The Kaplan-Meier curve in Figure 9.17 displays hypothetical estimated survival probabilities of death due to brain cancer, where time (from diagnosis) until death is measured in months.

(a) Is the largest event time censored or complete?  How do you know?  

(b) Use the curve to estimate the mean time until death due to brain cancer.

## 4. Chp 9, E11 Male Fruit Fly Longevity

(Lots to read in the text about the dataset.)

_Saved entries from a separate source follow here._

/-! ### pair -/

section
variable (v : PairUnit)
@[simp] theorem State.with_pair_page : ({ s with pair := v } : State).page k = s.page k := rfl
@[simp] theorem State.with_pair_chan : ({ s with pair := v } : State).chan k = s.chan k := rfl
@[simp] theorem State.with_pair_tim : ({ s with pair := v } : State).tim k = s.tim k := rfl
@[simp] theorem State.with_pair_qual : ({ s with pair := v } : State).qual k = s.qual k := rfl
@[simp] theorem State.with_pair_dom : ({ s with pair := v } : State).dom k = s.dom k := rfl
@[simp] theorem State.with_pair_syn : ({ s with pair := v } : State).syn k = s.syn k := rfl
@[simp] theorem State.with_pair_out : ({ s with pair := v } : State).out k = s.out k := rfl
@[simp] theorem State.with_pair_link : ({ s with pair := v } : State).link k = s.link k := rfl
@[simp] theorem State.with_pair_tdom : ({ s with pair := v } : State).tdom k = s.tdom k := rfl
@[simp] theorem State.with_pair_cell : ({ s with pair := v } : State).cell k = s.cell k := rfl
@[simp] theorem State.with_pair_client : ({ s with pair := v } : State).client k = s.client k := rfl
@[simp] theorem State.with_pair_port : ({ s with pair := v } : State).port k = s.port k := rfl
@[simp] theorem State.with_pair_grant : ({ s with pair := v } : State).grant k = s.grant k := rfl
@[simp] theorem State.with_pair_counter : ({ s with pair := v } : State).counter q r = s.counter q r := rfl
@[simp] theorem State.with_pair_cfg : ({ s with pair := v } : State).cfg q r = s.cfg q r := rfl
@[simp] theorem State.with_pair_dir : ({ s with pair := v } : State).dir q r = s.dir q r := rfl
end

/-! ### board -/

section
variable (v : Board)
@[simp] theorem State.with_board_page : ({ s with board := v } : State).page k = s.page k := rfl
@[simp] theorem State.with_board_chan : ({ s with board := v } : State).chan k = s.chan k := rfl
@[simp] theorem State.with_board_tim : ({ s with board := v } : State).tim k = s.tim k := rfl
@[simp] theorem State.with_board_qual : ({ s with board := v } : State).qual k = s.qual k := rfl
@[simp] theorem State.with_board_dom : ({ s with board := v } : State).dom k = s.dom k := rfl
@[simp] theorem State.with_board_syn : ({ s with board := v } : State).syn k = s.syn k := rfl
@[simp] theorem State.with_board_out : ({ s with board := v } : State).out k = s.out k := rfl
@[simp] theorem State.with_board_link : ({ s with board := v } : State).link k = s.link k := rfl
@[simp] theorem State.with_board_tdom : ({ s with board := v } : State).tdom k = s.tdom k := rfl
@[simp] theorem State.with_board_client : ({ s with board := v } : State).client k = s.client k := rfl
@[simp] theorem State.with_board_port : ({ s with board := v } : State).port k = s.port k := rfl
@[simp] theorem State.with_board_grant : ({ s with board := v } : State).grant k = s.grant k := rfl
@[simp] theorem State.with_board_counter : ({ s with board := v } : State).counter q r = s.counter q r := rfl
@[simp] theorem State.with_board_cfg : ({ s with board := v } : State).cfg q r = s.cfg q r := rfl
@[simp] theorem State.with_board_dir : ({ s with board := v } : State).dir q r = s.dir q r := rfl
end

/-! ### harvest -/

section
variable (v : Harvest)
@[simp] theorem State.with_harvest_page : ({ s with harvest := v } : State).page k = s.page k := rfl
@[simp] theorem State.with_harvest_chan : ({ s with harvest := v } : State).chan k = s.chan k := rfl
@[simp] theorem State.with_harvest_tim : ({ s with harvest := v } : State).tim k = s.tim k := rfl
@[simp] theorem State.with_harvest_qual : ({ s with harvest := v } : State).qual k = s.qual k := rfl
@[simp] theorem State.with_harvest_dom : ({ s with harvest := v } : State).dom k = s.dom k := rfl
@[simp] theorem State.with_harvest_syn : ({ s with harvest := v } : State).syn k = s.syn k := rfl
@[simp] theorem State.with_harvest_out : ({ s with harvest := v } : State).out k = s.out k := rfl
@[simp] theorem State.with_harvest_link : ({ s with harvest := v } : State).link k = s.link k := rfl
@[simp] theorem State.with_harvest_tdom : ({ s with harvest := v } : State).tdom k = s.tdom k := rfl
@[simp] theorem State.with_harvest_cell : ({ s with harvest := v } : State).cell k = s.cell k := rfl
@[simp] theorem State.with_harvest_client : ({ s with harvest := v } : State).client k = s.client k := rfl
@[simp] theorem State.with_harvest_port : ({ s with harvest := v } : State).port k = s.port k := rfl
@[simp] theorem State.with_harvest_grant : ({ s with harvest := v } : State).grant k = s.grant k := rfl
@[simp] theorem State.with_harvest_counter : ({ s with harvest := v } : State).counter q r = s.counter q r := rfl
@[simp] theorem State.with_harvest_cfg : ({ s with harvest := v } : State).cfg q r = s.cfg q r := rfl
@[simp] theorem State.with_harvest_dir : ({ s with harvest := v } : State).dir q r = s.dir q r := rfl
end

/-! ### sec -/

section
variable (v : SecUnit)
@[simp] theorem State.with_sec_page : ({ s with sec := v } : State).page k = s.page k := rfl
@[simp] theorem State.with_sec_chan : ({ s with sec := v } : State).chan k = s.chan k := rfl
@[simp] theorem State.with_sec_tim : ({ s with sec := v } : State).tim k = s.tim k := rfl
@[simp] theorem State.with_sec_qual : ({ s with sec := v } : State).qual k = s.qual k := rfl
@[simp] theorem State.with_sec_dom : ({ s with sec := v } : State).dom k = s.dom k := rfl
@[simp] theorem State.with_sec_syn : ({ s with sec := v } : State).syn k = s.syn k := rfl
@[simp] theorem State.with_sec_out : ({ s with sec := v } : State).out k = s.out k := rfl
@[simp] theorem State.with_sec_link : ({ s with sec := v } : State).link k = s.link k := rfl
@[simp] theorem State.with_sec_tdom : ({ s with sec := v } : State).tdom k = s.tdom k := rfl
@[simp] theorem State.with_sec_cell : ({ s with sec := v } : State).cell k = s.cell k := rfl
@[simp] theorem State.with_sec_client : ({ s with sec := v } : State).client k = s.client k := rfl
@[simp] theorem State.with_sec_port : ({ s with sec := v } : State).port k = s.port k := rfl
@[simp] theorem State.with_sec_grant : ({ s with sec := v } : State).grant k = s.grant k := rfl
@[simp] theorem State.with_sec_counter : ({ s with sec := v } : State).counter q r = s.counter q r := rfl
@[simp] theorem State.with_sec_cfg : ({ s with sec := v } : State).cfg q r = s.cfg q r := rfl
@[simp] theorem State.with_sec_dir : ({ s with sec := v } : State).dir q r = s.dir q r := rfl
end

/-! ### svc -/

section
variable (v : Service)
@[simp] theorem State.with_svc_page : ({ s with svc := v } : State).page k = s.page k := rfl
@[simp] theorem State.with_svc_chan : ({ s with svc := v } : State).chan k = s.chan k := rfl
@[simp] theorem State.with_svc_tim : ({ s with svc := v } : State).tim k = s.tim k := rfl
@[simp] theorem State.with_svc_qual : ({ s with svc := v } : State).qual k = s.qual k := rfl
@[simp] theorem State.with_svc_dom : ({ s with svc := v } : State).dom k = s.dom k := rfl
@[simp] theorem State.with_svc_syn : ({ s with svc := v } : State).syn k = s.syn k := rfl
@[simp] theorem State.with_svc_out : ({ s with svc := v } : State).out k = s.out k := rfl
@[simp] theorem State.with_svc_link : ({ s with svc := v } : State).link k = s.link k := rfl
@[simp] theorem State.with_svc_tdom : ({ s with svc := v } : State).tdom k = s.tdom k := rfl
@[simp] theorem State.with_svc_cell : ({ s with svc := v } : State).cell k = s.cell k := rfl
@[simp] theorem State.with_svc_counter : ({ s with svc := v } : State).counter q r = s.counter q r := rfl
@[simp] theorem State.with_svc_cfg : ({ s with svc := v } : State).cfg q r = s.cfg q r := rfl
@[simp] theorem State.with_svc_dir : ({ s with svc := v } : State).dir q r = s.dir q r := rfl
end

/-! ### time -/

section
variable (v : TimeUnit)
@[simp] theorem State.with_time_page : ({ s with time := v } : State).page k = s.page k := rfl
@[simp] theorem State.with_time_chan : ({ s with time := v } : State).chan k = s.chan k := rfl
@[simp] theorem State.with_time_tim : ({ s with time := v } : State).tim k = s.tim k := rfl
@[simp] theorem State.with_time_qual : ({ s with time := v } : State).qual k = s.qual k := rfl
@[simp] theorem State.with_time_dom : ({ s with time := v } : State).dom k = s.dom k := rfl
@[simp] theorem State.with_time_syn : ({ s with time := v } : State).syn k = s.syn k := rfl
@[simp] theorem State.with_time_out : ({ s with time := v } : State).out k = s.out k := rfl
@[simp] theorem State.with_time_link : ({ s with time := v } : State).link k = s.link k := rfl
@[simp] theorem State.with_time_cell : ({ s with time := v } : State).cell k = s.cell k := rfl
@[simp] theorem State.with_time_client : ({ s with time := v } : State).client k = s.client k := rfl
@[simp] theorem State.with_time_port : ({ s with time := v } : State).port k = s.port k := rfl
@[simp] theorem State.with_time_grant : ({ s with time := v } : State).grant k = s.grant k := rfl
@[simp] theorem State.with_time_counter : ({ s with time := v } : State).counter q r = s.counter q r := rfl
@[simp] theorem State.with_time_cfg : ({ s with time := v } : State).cfg q r = s.cfg q r := rfl
@[simp] theorem State.with_time_dir : ({ s with time := v } : State).dir q r = s.dir q r := rfl
end

end Sys2Proof.Machine
end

(a) Construct the Kaplan-Meier curve with a confidence interval for the `Fruitfly` data and describe the survival pattern for the fruitflies over time.  Use `Longevity` as the time-to-event variable.

(b) Construct the Kaplan-Meier curve for the lifetimes of the fruitflies by number of partners, using `Partners` as the grouping variable.  Briefly comment on the observed relationship between survival and number of female partners.

(c) Perform the log-rank and Wilcoxon tests.  Report the test statistics and p-values for both tests.  State the conclusions for both tests.  If the tests yield different conclusions, briefly explain why.

## 5. Chp 9, E12  VA Lung Cancer Study

(Lots to read in the text about the dataset.)

(a) Create a graph with both Kaplan-Meier curves to compare the survival time (use the variable `time) for subjects with the standard and the test chemotherapy treatment.  What do you observe about the survival probabilities for the groups of subjects?

(b) Conduct the log-rank test and the Wilcoxon test to compare the survival curves of both treatment groups.  Interpret the results.

(c) It may be beneficial to incorporate health as a variable in the analysis.  Patients with low Karnofsky scores are less healthy than patients with high Karnofsky scores.  Create four groups with the `Veteran` data: `trt=1` and Karnofsky score low, `trt=1` and Karnofsky score high, `trt=2` and Karnofsky score low, and `trt=2` and Karnofsky score high.  Recall that it is often best to keep sample sizes as equivalent as possible when you determine what is a low or high Karnofsky score.  Create a Kaplan-Meier curve for each of the four groups.  Conduct the log-rank test and the Wilcoxon test to compare the survival curves of the four groups.  (While we have only discussed using these tests to compare two groups, they can easily be extended to more than two groups.)  Did incorporating health into your analysis impact your conclusions?